* TASK INSTRUCTIONS
Reproduce this listing from its first line through the line with "Met ((at_ .control).setX 11", inclusive, leaving out all that follows.

-------- MATERIAL FOR THIS TASK

theorem witness_CairnsAndBallots :
    Met ((at_ .control).setX 9 0xFFFF) (cmdForm u 0x2A 0 (3 :: 9 :: []) [1]) ((((at_ .control).setX 9 0xFFFF).getX 9).toNat < 2 ^ 16) ∧
    Met (at_ .control) (cmdForm u 0x2A 0 (3 :: 9 :: []) [1]) (((at_ .control).getX 9).toNat = 0) ∧
    Met ((at_ .control).setX 10 1) (cmdForm u 0x2A 0 [9, 10] [1]) ((at_ .control).nodeHere 0 = true) ∧
    Met (at_ .control) (nodeForm u 1 [3, 9] 60 false) (nodeNull 0 = false ∧ (at_ .control).nodeHere 0 = true ∧
      (at_ .control).badRange (nodeAddr 0 + 60) 4 = false) ∧
    Met ((at_ .control).setX 9 0x3F_FFFF) (nodeForm u 1 [3, 9] 56 true) (nodeNull 0x3F_FFFF = true) ∧
    Met ((at_ .control).setX 9 0x40_0000) (nodeForm u 1 [3, 9] 56 true) ((at_ .control).nodeReachable 0x40_0000 = false) ∧
    Met (at_ .control) (nodeForm u 2 [9, 10] 0 true) ((at_ .control).ctrRoom none = true ∧ (at_ .control).nodeReachable 0 = true ∧
      okB (((at_ .control).begin (nodeForm u 2 [9, 10] 0 true)).acceptRel none) = true) ∧
    Met ((at_ .control).setX 10 255) (cmdForm u 0x2A 3 [9, 10] []) (accepts (at_ .control) (cmdForm u 0x2A 3 [9, 10] []) none = true) ∧
    Met ((at_ .control).setX 11 256) (cmdForm u 0x2A 4 [9, 10, 11] []) (256 ≤ (((at_ .control).setX 11 256).getX 11).toNat) ∧
    Met (at_ .control) (cmdForm u 0x2A 5 [3, 9, 10, xPlus 10 1] [1]) ((at_ .control).badRange (nodeAddr 0) 64 = false) ∧
    Met (at_ .control) (cmdForm u 0x2B 0 [3, 9] []) (sibAbove (at_ .control) 16 (at_ .control).cmdGroup = none) ∧
    Met (withSib (at_ .control)) (cmdForm u 0x2B 0 [3] [])
      ((sibAbove (withSib (at_ .control)) 16 (withSib (at_ .control)).cmdGroup).isSome = true ∧
        okB (((withSib (at_ .control)).begin (cmdForm u 0x2B 0 [3] [])).acceptRel none) = true) := by
  repeat' apply And.intro
  all_goals exact met (by decide +kernel)

theorem witness_CollectivesAndDispatch :
    Met (at_ .control) (cmdForm u 0x2C 0 [9] []) (accepts (at_ .control) (cmdForm u 0x2C 0 [9] []) none = true ∧
      okB ((at_ .control).checkParts .read 64 (lineCuts 2 0 64)) = true ∧ (at_ .control).collSet 0 0 = none) ∧
    Met ((at_ .load).setX 9 32) (cmdForm u 0x2C 4 [9] []) ((((at_ .load).setX 9 32).getX 9).toNat % 64 ≠ 0) ∧
    Met (withTable ((at_ .control).setX 10 7)) (cmdForm u 0x2C 5 [3, xPlus 3 1, 9, 10] [1])
      (((withTable ((at_ .control).setX 10 7)).getTable 0 0).flags.getLsbD 0 = true ∧ (7 : Nat) ≤ [0, 1, 2, 3, 4, 5, 6, 7].getD 7 0) ∧
    Met (withTable ((at_ .control).setX 10 8)) (cmdForm u 0x2C 5 [3, xPlus 3 1, 9, 10] [1]) (∀ j, j < 8 →
      ((withTable ((at_ .control).setX 10 8)).getTable 0 0).bound.getD j 0 < 8) ∧
    Met (at_ .control) (cmdForm u 0x2C 5 [3, xPlus 3 1, 9, 10] [1]) (((at_ .control).getTable 0 0).flags.getLsbD 0 = false) ∧
    Met (withTable (at_ .control)) (cmdForm u 0x2C 6 [] []) (accepts (withTable (at_ .control)) (cmdForm u 0x2C 6 [] []) none = true) := by
  repeat' apply And.intro
  all_goals exact met (by decide +kernel)

theorem witness_GraphsRingsAndTime :
    Met ((withBound (at_ .control)).setX 10 63) (cmdForm u 0x2D 0 [9, 10] [])
      (((withBound (at_ .control)).getSlot 0 63).gcfg.getLsbD 49 = true ∧ ((withBound (at_ .control)).getSlot 0 63).gcfg.toNat % 64 =
        (withBound (at_ .control)).asid) ∧
    Met ((at_ .control).setX 10 64) (cmdForm u 0x2D 0 [9, 10] []) (64 ≤ (((at_ .control).setX 10 64).getX 10).toNat) ∧
    Met (at_ .control) (cmdForm u 0x2D 0 [10] []) (((at_ .control).getSlot 0 0).gcfg.getLsbD 49 = false) ∧
    Met ((withBound (at_ .control)).setX 10 0x10_003F) (cmdForm u 0x2D 1 [9, 10] []) (
      ((withBound (at_ .control)).getHring 0 63).hrcfg.getLsbD 5 = true ∧
      ((withBound (at_ .control)).getHring 0 63).hrcfg.toNat / 64 % 64 = (withBound (at_ .control)).asid ∧ 0x10_003F / 2 ^ 16 = 16 ∧
      accepts (withBound (at_ .control)) (cmdForm u 0x2D 1 [9, 10] []) none = true) ∧
    Met ((at_ .control).setX 10 0x11_0000) (cmdForm u 0x2D 1 [9, 10] []) (¬ (0x11_0000 / 2 ^ 16 ≤ 16)) ∧
    Met (at_ .control) (cmdForm u 0x2D 2 [9] []) True := by
  repeat' apply And.intro
  all_goals exact met (by decide +kernel)

theorem witness_StepKeepsMemoryCanonical : State.reset.MemoryWf ∧ (State.reset.withFetchWord 32 0x0F013120).MemoryWf := by
  simp only [State.MemoryWf]
  decide +kernel

/-- How many bytes the first part of an operation of core 0 reads; none where it meets bad data. -/
def readsB (s : State) (o : Op) : Option Nat :=
  match o.via with
  | (_, n, x) :: _ => match s.readSeq 0 o.seq (s.asidOf 0) x n with | .ok _ bs => some bs.length | _ => none
  | [] => none

theorem witness_LoadsAndStoresPerform :
    opReady loadState = true ∧ opInVault loadState = true ∧
    (match kindOf loadState with | some (.load d a sz none) => decide (d = 3 ∧ a = 0x10000 ∧ sz = .d) | _ => false) = true ∧
    opReady storeState = true ∧ opInVault storeState = true ∧ storeState.partialBad (vaultBase 0) 1 = false ∧
    vaultBase 0 + 1 ≤ farBase ∧ Memory.wf storeState.mem = true ∧ Tbl.get? storeState.stamps (vaultBase 0 / 128) = none ∧
    ((opZero storeState).map fun o => (o.asked, o.out)) = some ([], 0) ∧ storeState.waiters = [] ∧
    ((opZero loadState).map fun o => readsB loadState o) = some (some 8) ∧
    (let s := { loadState with bad := [vaultBase 0] }
     ((opZero s).map fun o => readsB s o) = some none ∧ ((s.getCore 0).seqr .load).uncorr = none ∧
     ((s.getCore 0).seqr .load).partTrap = none ∧ ((s.getCore 0).seqr .load).ended = false) := by decide +kernel

theorem witness_AtomicsPerform :
    opReady amoState = true ∧ opInVault amoState = true ∧ Tbl.get? (amoState.getCore 0).lm (vaultBase 0 / 128) = none ∧
    amoState.badRange (vaultBase 0) 8 = false ∧ opReady bexpState = true ∧ opReady vamoState = true ∧
    (match kindOf vamoState with | some (.vamo _ _ _ _ _ _ els _) => decide (els.length = 32) | _ => false) = true ∧
    (amoState.amoAt 0 0 ⟨.dev (vaultBase 0), 0, false, none⟩ .add true 1 0).isSome = true ∧
    Tbl.get? amoState.stamps (vaultBase 0 / 128) = none ∧ amoState.waiters = [] ∧ Memory.wf amoState.mem = true := by decide +kernel

theorem witness_CommandsComplete :
    opReady fenceState = true ∧ ((opsBefore (fenceState.getCore 0).ops 0).any fun _ => true) = false ∧
    ((opsBefore (fenceAfterLoad.getCore 0).ops 1).any fun x => x.seq = .load && !x.done) = true ∧
    (fenceState.release 0 .mod).released 0 .mod = true ∧
    (let s := fenceState.setCore 0 { fenceState.getCore 0 with wbs := [(5, 2 ^ 62)] }
     (s.release 0 .mod).released 0 .mod = false) ∧
    (match (opZero copyState).map fun o => copyState.readPrefix (copyState.opAgent 0 o) none (parts 0x9000 128) [] with
      | some (bs, none) => decide (bs.length = 128)
      | _ => false) = true ∧
    (match (opZero copyState).map fun o => copyState.writePrefix (copyState.opAgent 0 o) (parts 0x8000 128) (List.replicate 128 0) 0 with
      | some (_, 128, none) => true
      | _ => false) = true ∧
    (moveCuts 129 0x8000 0x9000 128).length = 16 ∧
    opReady copyState = true ∧ ((opZero copyState).map fun o => (copyState.getCore 0).xferHeld o.kind) = some false ∧
    opReady prefState = true ∧ opReady invrState = true ∧ opReady drainState = true ∧
    ((opZero drainState).map fun o => (drainState.getCore 0).inTurn o) = some true ∧ opReady drainMemState = true ∧
    ((opZero drainMemState).map fun o => (drainMemState.getCore 0).inTurn o) = some true := by decide +kernel

theorem witness_CausesAndWakeups :
    (at_ .control).cur.inst.isSome = true ∧ (at_ .control).sq.ended = false ∧
    (onSq (at_ .control) fun q => { q with uncorr := some ⟨5, 6, 0, false, .uncorr⟩ }).sq.uncorr = some ⟨5, 6, 0, false, .uncorr⟩ ∧
    ((at_ .control).setCur { (at_ .control).cur with engPend := true }).cur.engPend = true ∧
    (onSq (at_ .load) fun q => { q with timen := true }).sq.timecmp.toNat ≤ (at_ .load).time.toNat ∧
    (onSq { (at_ .load) with time := 6 } fun q => { q with sleep := .idle 5 }).sq.sleep = .idle 5 ∧
    (ran (.wait4 u 1 0) (withArmed (at_ .control) 0)).sq.sleep ≠ .none ∧
    (withBiv (at_ .control) true).cur.biv.copying = false := by decide +kernel

/-- A word armed at 0x8000: it stands, its page would go, and a write to it wakes. -/
theorem witness_CausesAndWakeups_armed :
    (let s := ran (.wait4 u 1 0) (withArmed (at_ .control) 0)
     match s.sq.sleep with
     | .wait4 [(a, v, x)] =>
       !(s.stand 0 .control).armGone (a, v, x) && !(s.stand 0 .control).armRefused (a, v, x) &&
         (s.stand 0 .control).armGone (a, v, { x with place := .dev 0x19000 }) &&
         decide ((s.putPhys 0x18000 [1]).sq.sleep = Sleep.woken 0)
     | _ => false) = true := by decide +kernel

----------------

* EXERCISE RESULT
theorem witness_CairnsAndBallots :
    Met ((at_ .control).setX 9 0xFFFF) (cmdForm u 0x2A 0 (3 :: 9 :: []) [1]) ((((at_ .control).setX 9 0xFFFF).getX 9).toNat < 2 ^ 16) ∧
    Met (at_ .control) (cmdForm u 0x2A 0 (3 :: 9 :: []) [1]) (((at_ .control).getX 9).toNat = 0) ∧
    Met ((at_ .control).setX 10 1) (cmdForm u 0x2A 0 [9, 10] [1]) ((at_ .control).nodeHere 0 = true) ∧
    Met (at_ .control) (nodeForm u 1 [3, 9] 60 false) (nodeNull 0 = false ∧ (at_ .control).nodeHere 0 = true ∧
      (at_ .control).badRange (nodeAddr 0 + 60) 4 = false) ∧
    Met ((at_ .control).setX 9 0x3F_FFFF) (nodeForm u 1 [3, 9] 56 true) (nodeNull 0x3F_FFFF = true) ∧
    Met ((at_ .control).setX 9 0x40_0000) (nodeForm u 1 [3, 9] 56 true) ((at_ .control).nodeReachable 0x40_0000 = false) ∧
    Met (at_ .control) (nodeForm u 2 [9, 10] 0 true) ((at_ .control).ctrRoom none = true ∧ (at_ .control).nodeReachable 0 = true ∧
      okB (((at_ .control).begin (nodeForm u 2 [9, 10] 0 true)).acceptRel none) = true) ∧
    Met ((at_ .control).setX 10 255) (cmdForm u 0x2A 3 [9, 10] []) (accepts (at_ .control) (cmdForm u 0x2A 3 [9, 10] []) none = true) ∧
    Met ((at_ .control).setX 11 256) (cmdForm u 0x2A 4 [9, 10, 11] []) (256 ≤ (((at_ .control).setX 11 256).getX 11).toNat) ∧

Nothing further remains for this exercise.